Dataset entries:
• • • • • • •

/-! `tick` -/

@[simp] theorem tick_mem  : (s.tick).mem = s.mem := rfl
@[simp] theorem tick_poison  : (s.tick).poison = s.poison := rfl
@[simp] theorem tick_side  : (s.tick).side = s.side := rfl
@[simp] theorem tick_slices  : (s.tick).slices = s.slices := rfl
@[simp] theorem tick_dir  : (s.tick).dir = s.dir := rfl
@[simp] theorem tick_txns  : (s.tick).txns = s.txns := rfl
@[simp] theorem tick_lineq  : (s.tick).lineq = s.lineq := rfl
@[simp] theorem tick_l1  : (s.tick).l1 = s.l1 := rfl
@[simp] theorem tick_rdc  : (s.tick).rdc = s.rdc := rfl
@[simp] theorem tick_wbs  : (s.tick).wbs = s.wbs := rfl
@[simp] theorem tick_vers  : (s.tick).vers = s.vers := rfl
@[simp] theorem tick_brecs  : (s.tick).brecs = s.brecs := rfl
@[simp] theorem tick_resv  : (s.tick).resv = s.resv := rfl
@[simp] theorem tick_tlb  : (s.tick).tlb = s.tlb := rfl
@[simp] theorem tick_walks  : (s.tick).walks = s.walks := rfl
@[simp] theorem tick_missq  : (s.tick).missq = s.missq := rfl
@[simp] theorem tick_ras  : (s.tick).ras = s.ras := rfl
@[simp] theorem tick_dies  : (s.tick).dies = s.dies := rfl
@[simp] theorem tick_cores  : (s.tick).cores = s.cores := rfl
@[simp] theorem tick_warps  : (s.tick).warps = s.warps := rfl
@[simp] theorem tick_left  : (s.tick).left = s.left := rfl
@[simp] theorem tick_blocks  : (s.tick).blocks = s.blocks := rfl
@[simp] theorem tick_clusters  : (s.tick).clusters = s.clusters := rfl
@[simp] theorem tick_grids  : (s.tick).grids = s.grids := rfl
@[simp] theorem tick_regions  : (s.tick).regions = s.regions := rfl
@[simp] theorem tick_going  : (s.tick).going = s.going := rfl
@[simp] theorem tick_recs  : (s.tick).recs = s.recs := rfl
@[simp] theorem tick_pushes  : (s.tick).pushes = s.pushes := rfl
@[simp] theorem tick_flights  : (s.tick).flights = s.flights := rfl
@[simp] theorem tick_ops  : (s.tick).ops = s.ops := rfl
@[simp] theorem tick_locks  : (s.tick).locks = s.locks := rfl
@[simp] theorem tick_sfu  : (s.tick).sfu = s.sfu := rfl
@[simp] theorem tick_allocs  : (s.tick).allocs = s.allocs := rfl
@[simp] theorem tick_chunks  : (s.tick).chunks = s.chunks := rfl
@[simp] theorem tick_xreqs  : (s.tick).xreqs = s.xreqs := rfl
@[simp] theorem tick_outbox  : (s.tick).outbox = s.outbox := rfl
@[simp] theorem tick_osros  : (s.tick).osros = s.osros := rfl
@[simp] theorem tick_booted  : (s.tick).booted = s.booted := rfl
@[simp] theorem tick_opened  : (s.tick).opened = s.opened := rfl
@[simp] theorem tick_grandmaster  : (s.tick).grandmaster = s.grandmaster := rfl
@[simp] theorem tick_cur  : (s.tick).cur = s.cur := rfl
@[simp] theorem tick_src  : (s.tick).src = s.src := rfl
@[simp] theorem tick_srcId  : (s.tick).srcId = s.srcId := rfl
@[simp] theorem tick_pos  : (s.tick).pos = s.pos := rfl
@[simp] theorem tick_npos  : (s.tick).npos = s.npos := rfl
@[simp] theorem tick_out  : (s.tick).out = s.out := rfl
@[simp] theorem tick_pfx  : (s.tick).pfx = s.pfx := rfl
@[simp] theorem tick_only  : (s.tick).only = s.only := rfl
@[simp] theorem tick_expansion  : (s.tick).expansion = s.expansion := rfl
@[simp] theorem tick_agenda  : (s.tick).agenda = s.agenda := rfl
@[simp] theorem tick_sched  : (s.tick).sched = s.sched := rfl
@[simp] theorem tick_nextId  : (s.tick).nextId = s.nextId := rfl
@[simp] theorem tick_drawn  : (s.tick).drawn = s.drawn := rfl

/-! What the changed fields hold. -/

@[simp] theorem push_agenda (is : List Instr) : (s.push is).agenda = s.agenda ++ is := rfl
@[simp] theorem done_out : s.done.out = .done := rfl
@[simp] theorem wait_out : s.wait.out = .waiting := rfl
@[simp] theorem park_out : s.park.out = .parked := rfl
@[simp] theorem jump_out (n : Nat) : (s.jump n).out = .moved := rfl
@[simp] theorem log_ras (w : String) (a : List Nat) : (s.log w a).ras = s.ras ++ [⟨w, a⟩] := rfl
@[simp] theorem tick_time : s.tick.time = s.nextTime := rfl
@[simp] theorem idle_src : s.idle.src = none := rfl
@[simp] theorem idle_pfx : s.idle.pfx = none := rfl
@[simp] theorem idle_expansion : s.idle.expansion = [] := rfl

• • • • • • •

WHAT IS REQUIRED: After reading the entries above, report the number of lines that include the string "List". Give no other text.

TASK SOLUTION: 2